College students who don’t check their spending can find themselves in a jam quicker than you can say final exam.
What’s sad is that most people attending school think there are certain things they just “need” to have. We’ve all got stuff that we “need,” but when you get down to it, most of those items are wants.
Here’s how you can tell if something is a need or a want. Imagine finding yourself out on the street. You have no home, friends or family, and you’re on your own. At that point, you aren’t wondering where you can buy a latte or where the nearest place is that you can get on your laptop. You’re thinking about where you can go and be safe, get some food, shelter, basic clothing and all that other stuff.
So, on that note … let’s address some wants masking themselves as needs.
A recent Sallie Mae study found that the average freshman with a piece of plastic will end the academic year with $2,000 in debt. They are just being weaned off of allowance at this point in their lives, so $2,000 might as well be $200,000. Don’t let them start off their financial lives behind the eight ball. Stay away from credit cards and debt.
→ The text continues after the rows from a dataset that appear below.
-- ==== Sys2Proof/Laws/State.lean ====
section
/-! SUPPORT. What each update of the state leaves unchanged, field by field, so that no proof unfolds an
update; and the register fields, which an update that changes no register leaves as they were. -/

namespace Sys2Proof.Machine

/-- `SAT_RANGE` is a function of the configuration and the registers (R8, R75). -/
theorem State.satRange_congr {a b : State} (hc : a.cfg = b.cfg) (hr : a.reg = b.reg) :
    a.satRange = b.satRange := by
  have h : ∀ s : State, s.satRange = ({ State.create s.cfg with reg := s.reg } : State).satRange :=
    fun _ => rfl
  rw [h a, h b, hc, hr]

variable (s : State)

/-! ### setReg -/

@[simp] theorem State.setReg_cfg (i : BitVec 5) (d : Byte) : (s.setReg i d).cfg = s.cfg := rfl
@[simp] theorem State.setReg_addr (i : BitVec 5) (d : Byte) : (s.setReg i d).addr = s.addr := rfl
@[simp] theorem State.setReg_code (i : BitVec 5) (d : Byte) : (s.setReg i d).code = s.code := rfl
@[simp] theorem State.setReg_pending (i : BitVec 5) (d : Byte) : (s.setReg i d).pending = s.pending := rfl
@[simp] theorem State.setReg_ctrlLatch (i : BitVec 5) (d : Byte) : (s.setReg i d).ctrlLatch = s.ctrlLatch := rfl
@[simp] theorem State.setReg_readBuf (i : BitVec 5) (d : Byte) : (s.setReg i d).readBuf = s.readBuf := rfl
@[simp] theorem State.setReg_ggLatch (i : BitVec 5) (d : Byte) : (s.setReg i d).ggLatch = s.ggLatch := rfl
@[simp] theorem State.setReg_status (i : BitVec 5) (d : Byte) : (s.setReg i d).status = s.status := rfl
@[simp] theorem State.setReg_fifoCount (i : BitVec 5) (d : Byte) : (s.setReg i d).fifoCount = s.fifoCount := rfl
@[simp] theorem State.setReg_fifoLastWrite (i : BitVec 5) (d : Byte) : (s.setReg i d).fifoLastWrite = s.fifoLastWrite := rfl
@[simp] theorem State.setReg_fifoLatency (i : BitVec 5) (d : Byte) : (s.setReg i d).fifoLatency = s.fifoLatency := rfl
@[simp] theorem State.setReg_dmaType (i : BitVec 5) (d : Byte) : (s.setReg i d).dmaType = s.dmaType := rfl
@[simp] theorem State.setReg_dmaRemaining (i : BitVec 5) (d : Byte) : (s.setReg i d).dmaRemaining = s.dmaRemaining := rfl
@[simp] theorem State.setReg_dmaSource (i : BitVec 5) (d : Byte) : (s.setReg i d).dmaSource = s.dmaSource := rfl
@[simp] theorem State.setReg_fillArmed (i : BitVec 5) (d : Byte) : (s.setReg i d).fillArmed = s.fillArmed := rfl
@[simp] theorem State.setReg_fillByte (i : BitVec 5) (d : Byte) : (s.setReg i d).fillByte = s.fillByte := rfl
@[simp] theorem State.setReg_dmaEndCycles (i : BitVec 5) (d : Byte) : (s.setReg i d).dmaEndCycles = s.dmaEndCycles := rfl
@[simp] theorem State.setReg_deferredCtrl (i : BitVec 5) (d : Byte) : (s.setReg i d).deferredCtrl = s.deferredCtrl := rfl
@[simp] theorem State.setReg_hvLatch (i : BitVec 5) (d : Byte) : (s.setReg i d).hvLatch = s.hvLatch := rfl
@[simp] theorem State.setReg_lastT (i : BitVec 5) (d : Byte) : (s.setReg i d).lastT = s.lastT := rfl
@[simp] theorem State.setReg_vram (i : BitVec 5) (d : Byte) : (s.setReg i d).vram = s.vram := rfl
@[simp] theorem State.setReg_cram (i : BitVec 5) (d : Byte) : (s.setReg i d).cram = s.cram := rfl
@[simp] theorem State.setReg_vsram (i : BitVec 5) (d : Byte) : (s.setReg i d).vsram = s.vsram := rfl
@[simp] theorem State.setReg_sat (i : BitVec 5) (d : Byte) : (s.setReg i d).sat = s.sat := rfl
@[simp] theorem State.setReg_dirty (i : BitVec 5) (d : Byte) : (s.setReg i d).dirty = s.dirty := rfl
@[simp] theorem State.setReg_renderMode (i : BitVec 5) (d : Byte) : (s.setReg i d).renderMode = s.renderMode := rfl
@[simp] theorem State.setReg_displayLines (i : BitVec 5) (d : Byte) : (s.setReg i d).displayLines = s.displayLines := rfl
@[simp] theorem State.setReg_backdropColor (i : BitVec 5) (d : Byte) : (s.setReg i d).backdropColor = s.backdropColor := rfl
@[simp] theorem State.setReg_faulted (i : BitVec 5) (d : Byte) : (s.setReg i d).faulted = s.faulted := rfl
@[simp] theorem State.setReg_refused (i : BitVec 5) (d : Byte) : (s.setReg i d).refused = s.refused := rfl
@[simp] theorem State.setReg_cpuStuck (i : BitVec 5) (d : Byte) : (s.setReg i d).cpuStuck = s.cpuStuck := rfl
@[simp] theorem State.setReg_inbox (i : BitVec 5) (d : Byte) : (s.setReg i d).inbox = s.inbox := rfl
@[simp] theorem State.setReg_draws (i : BitVec 5) (d : Byte) : (s.setReg i d).draws = s.draws := rfl
@[simp] theorem State.setReg_out (i : BitVec 5) (d : Byte) : (s.setReg i d).out = s.out := rfl
@[simp] theorem State.setReg_logIdx (i : BitVec 5) (d : Byte) (x : Word) : (s.setReg i d).logIdx x = s.logIdx x := by
  unfold State.logIdx; rw [State.setReg_cfg]
@[simp] theorem State.setReg_target (i : BitVec 5) (d : Byte) : (s.setReg i d).target = s.target := by simp [State.target]

/-! ### drawn -/

@[simp] theorem State.drawn_cfg : (s.drawn).cfg = s.cfg := rfl
@[simp] theorem State.drawn_reg : (s.drawn).reg = s.reg := rfl
@[simp] theorem State.drawn_addr : (s.drawn).addr = s.addr := rfl
@[simp] theorem State.drawn_code : (s.drawn).code = s.code := rfl
@[simp] theorem State.drawn_pending : (s.drawn).pending = s.pending := rfl
@[simp] theorem State.drawn_ctrlLatch : (s.drawn).ctrlLatch = s.ctrlLatch := rfl
@[simp] theorem State.drawn_readBuf : (s.drawn).readBuf = s.readBuf := rfl
@[simp] theorem State.drawn_ggLatch : (s.drawn).ggLatch = s.ggLatch := rfl
@[simp] theorem State.drawn_status : (s.drawn).status = s.status := rfl
@[simp] theorem State.drawn_fifoCount : (s.drawn).fifoCount = s.fifoCount := rfl
@[simp] theorem State.drawn_fifoLastWrite : (s.drawn).fifoLastWrite = s.fifoLastWrite := rfl
@[simp] theorem State.drawn_fifoLatency : (s.drawn).fifoLatency = s.fifoLatency := rfl
@[simp] theorem State.drawn_dmaType : (s.drawn).dmaType = s.dmaType := rfl
@[simp] theorem State.drawn_dmaRemaining : (s.drawn).dmaRemaining = s.dmaRemaining := rfl
@[simp] theorem State.drawn_dmaSource : (s.drawn).dmaSource = s.dmaSource := rfl
@[simp] theorem State.drawn_fillArmed : (s.drawn).fillArmed = s.fillArmed := rfl
@[simp] theorem State.drawn_fillByte : (s.drawn).fillByte = s.fillByte := rfl
@[simp] theorem State.drawn_dmaEndCycles : (s.drawn).dmaEndCycles = s.dmaEndCycles := rfl
@[simp] theorem State.drawn_deferredCtrl : (s.drawn).deferredCtrl = s.deferredCtrl := rfl
@[simp] theorem State.drawn_hvLatch : (s.drawn).hvLatch = s.hvLatch := rfl
@[simp] theorem State.drawn_lastT : (s.drawn).lastT = s.lastT := rfl
@[simp] theorem State.drawn_vram : (s.drawn).vram = s.vram := rfl
@[simp] theorem State.drawn_cram : (s.drawn).cram = s.cram := rfl
@[simp] theorem State.drawn_vsram : (s.drawn).vsram = s.vsram := rfl
@[simp] theorem State.drawn_sat : (s.drawn).sat = s.sat := rfl
@[simp] theorem State.drawn_dirty : (s.drawn).dirty = s.dirty := rfl
@[simp] theorem State.drawn_renderMode : (s.drawn).renderMode = s.renderMode := rfl
@[simp] theorem State.drawn_displayLines : (s.drawn).displayLines = s.displayLines := rfl
@[simp] theorem State.drawn_backdropColor : (s.drawn).backdropColor = s.backdropColor := rfl
@[simp] theorem State.drawn_faulted : (s.drawn).faulted = s.faulted := rfl
@[simp] theorem State.drawn_refused : (s.drawn).refused = s.refused := rfl
@[simp] theorem State.drawn_cpuStuck : (s.drawn).cpuStuck = s.cpuStuck := rfl
@[simp] theorem State.drawn_inbox : (s.drawn).inbox = s.inbox := rfl
@[simp] theorem State.drawn_out : (s.drawn).out = s.out := rfl
@[simp] theorem State.drawn_rd (j : BitVec 5) : (s.drawn).rd j = s.rd j := by
  simp [State.rd]
@[simp] theorem State.drawn_m5 : (s.drawn).m5 = s.m5 := by simp [State.m5]
@[simp] theorem State.drawn_h40 : (s.drawn).h40 = s.h40 := by simp [State.h40, State.m5]
@[simp] theorem State.drawn_inc : (s.drawn).inc = s.inc := by
  unfold State.inc; simp only [State.drawn_m5, State.drawn_rd]
@[simp] theorem State.drawn_dispEn : (s.drawn).dispEn = s.dispEn := by simp [State.dispEn]
@[simp] theorem State.drawn_backdropIdx : (s.drawn).backdropIdx = s.backdropIdx := by
  unfold State.backdropIdx; simp only [State.drawn_m5, State.drawn_rd]
@[simp] theorem State.drawn_satRange : (s.drawn).satRange = s.satRange := State.satRange_congr (by simp) (by simp)
@[simp] theorem State.drawn_logIdx (x : Word) : (s.drawn).logIdx x = s.logIdx x := by
  unfold State.logIdx; rw [State.drawn_cfg]
@[simp] theorem State.drawn_inSat (x : Word) : (s.drawn).inSat x = s.inSat x := by
  simp [State.inSat]
@[simp] theorem State.drawn_satIdx (x : Word) : (s.drawn).satIdx x = s.satIdx x := by
  simp [State.satIdx]
@[simp] theorem State.drawn_target : (s.drawn).target = s.target := by simp [State.target]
It’s no better if they are neglecting homework for a television show or movie channel than it is to hit the nightclubs. Cable is definitely a luxury item, so don’t let anyone tell you that they “need” it in their room if it’s available.
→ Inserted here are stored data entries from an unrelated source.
-- ==== Sys2Proof/Laws/Words.lean ====
section
/-! SUPPORT. Facts on the bit fields of words, addresses and colours that the operations on banks use, and
the SAT mirror. -/

namespace Sys2Proof.Machine

/-- The even address of a word as a number (R77). -/
theorem evenAddr_toNat (a : Word) : (evenAddr a).toNat = a.toNat / 2 * 2 := by
  have h : evenAddr a = (a >>> 1) <<< 1 := by
    unfold evenAddr
    ext i hi
    simp only [BitVec.getElem_and, BitVec.getElem_shiftLeft]
    interval_cases i <;> simp
  rw [h, BitVec.toNat_shiftLeft, BitVec.toNat_ushiftRight, Nat.shiftRight_eq_div_pow,
    Nat.shiftLeft_eq]
  have := a.isLt
  omega

/-- The odd address of a word as a number (R77). -/
theorem evenAddr_succ_toNat (a : Word) :
    (evenAddr a + 1#16).toNat = a.toNat / 2 * 2 + 1 := by
  have := a.isLt
  rw [BitVec.toNat_add, evenAddr_toNat]
  simp only [BitVec.toNat_ofNat]
  omega

/-- The index of a VSRAM word as a number (R80). -/
theorem vsramIdx_eq (a : Word) : vsramIdx a = 2 * (a.toNat / 2 % 64) := by
  have h : a &&& 0x7E#16 = ((a.extractLsb' 1 6).setWidth 16) <<< 1 := by
    ext i hi
    simp only [BitVec.getElem_and, BitVec.getElem_shiftLeft]
    interval_cases i <;> simp
  unfold vsramIdx
  rw [h, BitVec.toNat_shiftLeft, BitVec.toNat_setWidth, BitVec.extractLsb'_toNat,
    Nat.shiftRight_eq_div_pow, Nat.shiftLeft_eq]
  omega

/-- Two fields put together, as numbers. -/
theorem append_toNat {n m : Nat} (a : BitVec n) (b : BitVec m) :
    (a ++ b).toNat = a.toNat * 2 ^ m + b.toNat := by
  rw [BitVec.toNat_append, ← Nat.shiftLeft_add_eq_or_of_lt b.isLt, Nat.shiftLeft_eq]

/-- A word is its high byte above its low byte. -/
theorem hiByte_append_loByte (w : Word) : (hiByte w ++ loByte w : BitVec 16) = w := by
  apply BitVec.eq_of_toNat_eq
  have := w.isLt
  simp only [append_toNat, hiByte, loByte, BitVec.extractLsb'_toNat, Nat.shiftRight_eq_div_pow]
  omega

/-- The high byte of two bytes put together. -/
theorem hiByte_append (a b : Byte) : hiByte (a ++ b) = a := by
  apply BitVec.eq_of_toNat_eq
  have := a.isLt
  have := b.isLt
  simp only [append_toNat, hiByte, BitVec.extractLsb'_toNat, Nat.shiftRight_eq_div_pow]
  omega

/-- The low byte of two bytes put together. -/
theorem loByte_append (a b : Byte) : loByte (a ++ b) = b := by
  apply BitVec.eq_of_toNat_eq
  have := b.isLt
  simp only [append_toNat, loByte, BitVec.extractLsb'_toNat, Nat.shiftRight_eq_div_pow]
  omega

/-- A colour is the low bit of its odd byte above its even byte (R73). -/
theorem colour_of_bytes (v : Colour) :
    (((v.extractLsb' 8 1).setWidth 8).extractLsb' 0 1 ++ v.extractLsb' 0 8 : BitVec 9) = v := by
  apply BitVec.eq_of_toNat_eq
  have := v.isLt
  simp only [append_toNat, BitVec.extractLsb'_toNat, BitVec.toNat_setWidth,
    Nat.shiftRight_eq_div_pow]
  omega

/-- A SAT shadow byte after the mirror of an array element (R75). -/
theorem State.satMirror_sat_read (s : State) (i : Word) (v : Byte) (j : Nat) :
    (s.satMirror i v).sat.read j =
      if s.inSat i = true ∧ j = s.satIdx i then v else s.sat.read j := by
  unfold State.satMirror
  by_cases h : s.inSat i = true <;> simp [h, Memory.read_write]

/-- What an element in the SAT's range says of its logical address (R75). -/
theorem State.inSat_iff (s : State) (i : Word) : s.inSat i = true ↔
    s.satRange.1.toNat ≤ (s.logIdx i).toNat ∧
      (s.logIdx i).toNat < s.satRange.1.toNat + s.satRange.2 := by
  simp [State.inSat]

end Sys2Proof.Machine
end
There’s nothing wrong with owning a paid-for car and having it at school, if you can afford stuff like gas and parking. But when your child thinks they must have a set of wheels, remember something. According to AAA, in a nine-month academic year, a car driven 10,000 miles would rack up about $5,800 in expenses such as gas, maintenance and insurance. Permits and parking will drive that number higher, and if your budget is already tight, you might consider leaving the car at home.
This might be the biggest college expense besides the student loan. Many times, a loan is taken out just to pay for this more expensive lifestyle. Talk about stupid! College students don’t need to live like King Tut while they are getting an education. It won’t kill them to live on campus and eat dorm food. It’s a privilege and a responsibility just to go to college. It’s not some boot-camp torture, so kids don’t need to find relief in eating out every night or having a bedroom with a private balcony.
Be smart about school spending. That way, when college is over, so are its expenses.